El fin
del mundo tendría que ser un suceso único y singular, pero en las sociedades
latinoamericanas se presenta en forma recurrente, más o menos cada cinco años.
Si Juan, el discípulo amado de Jesús, viviera en estos comienzos del siglo XXI,
sería doctor en Economía y escribiría sobre la crisis argentina; en vez de
referirse al número de la Bestia, el alucinado de Patmos emplearía la expresión
--igual de críptica-- de “déficit fiscal” y hablaría de los jinetes de la
Recesión, el Desempleo, el Ajuste y la Inflación.
Las
escatologías del evangelista (dicen algunos, para desagrado de cristianos y de
judíos, que son refrito y recopilación de más antiguos midrashim talmúdicos)
han sido vistas como premonición de muchas cosas, pero hoy por hoy nada se
parece más al retrato nacional del Apocalipsis que la fuga de capitales con sus
secuelas de hambre, muerte, peste y guerra, un fenómeno que se vive y se
percibe tan inevitable e inmutable como el delirante fin del mundo según Juan.
Hay la
sensación de que el guión está escrito de antemano en alguna parte o que el
hoyo negro que se abre en los bolsillos de los argentinos es la expiación de un
pecado.

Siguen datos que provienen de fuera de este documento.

-- ==== Sys2Proof/Machine/Dispatch.lean ====
section
/-! DEFINITION. One arm per instruction. The state given to exec is the one with every byte of the instruction fetched: PC is the address of the
next instruction (40_step_and_resolver.md R111). -/

namespace Sys2Proof.Machine

def exec (i : Instr) (s : State) : Host.Outcome State Fault Refusal :=
  match i with
  | .mov rd rs => Sys2Proof.Machine.execMov rd rs s
  | .immB rd k => Sys2Proof.Machine.execImmB rd k s
  | .immW rd k => Sys2Proof.Machine.execImmW rd k s
  | .lodB rd m => Sys2Proof.Machine.execLodB rd m s
  | .lodW rd m => Sys2Proof.Machine.execLodW rd m s
  | .stoB m rs => Sys2Proof.Machine.execStoB m rs s
  | .stoW m rs => Sys2Proof.Machine.execStoW m rs s
  | .addiB rd k => Sys2Proof.Machine.execAddiB rd k s
  | .addiW rd k => Sys2Proof.Machine.execAddiW rd k s
  | .add rd rs => Sys2Proof.Machine.execAdd rd rs s
  | .subiB rd k => Sys2Proof.Machine.execSubiB rd k s
  | .subiW rd k => Sys2Proof.Machine.execSubiW rd k s
  | .sub rd rs => Sys2Proof.Machine.execSub rd rs s
  | .not rd => Sys2Proof.Machine.execNot rd s
  | .and rd rs => Sys2Proof.Machine.execAnd rd rs s
  | .andiB rd k => Sys2Proof.Machine.execAndiB rd k s
  | .andiW rd k => Sys2Proof.Machine.execAndiW rd k s
  | .orr rd rs => Sys2Proof.Machine.execOrr rd rs s
  | .xor rd rs => Sys2Proof.Machine.execXor rd rs s
  | .shl rd rs => Sys2Proof.Machine.execShl rd rs s
  | .shliB rd k => Sys2Proof.Machine.execShliB rd k s
  | .shr rd rs => Sys2Proof.Machine.execShr rd rs s
  | .shriB rd k => Sys2Proof.Machine.execShriB rd k s
  | .clr rd => Sys2Proof.Machine.execClr rd s
  | .sl4 rd => Sys2Proof.Machine.execSl4 rd s
  | .sr4 rd => Sys2Proof.Machine.execSr4 rd s
  | .sez => Sys2Proof.Machine.execSez s
  | .clz => Sys2Proof.Machine.execClz s
  | .inz => Sys2Proof.Machine.execInz s
  | .rsvSext => Sys2Proof.Machine.execRsvSext s
  | .rsvBtst => Sys2Proof.Machine.execRsvBtst s
  | .rsvBset => Sys2Proof.Machine.execRsvBset s
  | .rsvCmpeq => Sys2Proof.Machine.execRsvCmpeq s
  | .rsvCmplt => Sys2Proof.Machine.execRsvCmplt s
  | .rsvCmpgt => Sys2Proof.Machine.execRsvCmpgt s
  | .rsvPush => Sys2Proof.Machine.execRsvPush s
  | .rsvPull => Sys2Proof.Machine.execRsvPull s
  | .rsvJmp => Sys2Proof.Machine.execRsvJmp s
  | .rsvJz => Sys2Proof.Machine.execRsvJz s
  | .rsvJnz => Sys2Proof.Machine.execRsvJnz s
  | .rsvCall => Sys2Proof.Machine.execRsvCall s
  | .rsvRet => Sys2Proof.Machine.execRsvRet s
  | .rsvSwi => Sys2Proof.Machine.execRsvSwi s
  | .rsvRti => Sys2Proof.Machine.execRsvRti s
  | .rsvJmpf => Sys2Proof.Machine.execRsvJmpf s

end Sys2Proof.Machine
end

Falta por saber cuál: si haber soportado casi una década el
neojusticialismo corrupto de Menem o haber votado contra él, el año antepasado,
en una movida social que culmina en un gobierno aun más inepto, no menos
corrompido, a juzgar por los sobornos a senadores, e igualmente adorador de
Domingo Cavallo, quien, para efectos de esta comparación, y si no sonara tan
maniqueo y violatorio de los derechos humanos, podría ser homologado con el
falso profeta partidario del “dragón, la serpiente antigua, que es el diablo y Satanás”,
y a la que hay que “atar por mil años” “para que no engañe más a las naciones”
(20:3). Pero el superministro de Economía está tan vapuleado por los
acontecimientos fuera de control como cualquier peatón; su desgaste político es
inocultable y no le queda gasolina para otro plan de ajuste, el del mes
entrante, por ejemplo, cuando el gabinete de De la Rúa se dé cuenta que no
basta con que el gobierno ahorre mil 500 millones de dólares en lo que resta
del año para sacar al país del abismo financiero.
En lo
discursivo el Presidente también mete la pata. Antier desaprovechó la ocasión
de colocarse en tono bíblico --la correspondencia entre la austeridad textual y
la presupuestal-- y optó, en cambio, por frases desgarradas de telenovela: “Doy
la vida por este plan porque estoy salvando al pueblo de consecuencias
catastróficas”. Es un alegato de mal gusto y además inverosímil: De la Rúa tuvo
año y medio para eludir la catástrofe, pero en ese tiempo hizo cuanto estaba de
su parte para propiciarla, y lo logró. El mérito no es enteramente suyo, por
supuesto, pero el hombre debiera al menos darse cuenta que las “consecuencias
catastróficas” ya son parte de la vida diaria y que el Apocalipsis integra el
escenario cotidiano de los argentinos.
Para
las sociedades latinoamericanas --y la argentina no es la excepción-- el fin
del mundo ocurre cada cinco o seis años, más o menos, y los países se turnan en
el bateo del Juicio Final: efecto tequila, efecto samba, efecto tango. El
mecanismo que regula esta rueda del infortunio es asunto de Dios, de los
extraterrestres o de los capitales internacionales, es decir, está fuera del control
de las sociedades afectadas. Los desequilibrios y los consecuentes recortes
presupuestales o ajustes ortodoxos se presentan --o son presentados-- con una
condición tan inefable como la peste y la plaga de la antigüedad. Son cosas que
llegan, arruinan los planes de todo el mundo, abonan la miseria, la inseguridad
y el desasosiego ingobernable, y dejan a los países tan patas arriba y tan sin
esperanza como los escenarios escritos por Juan en su exilio de Patmos.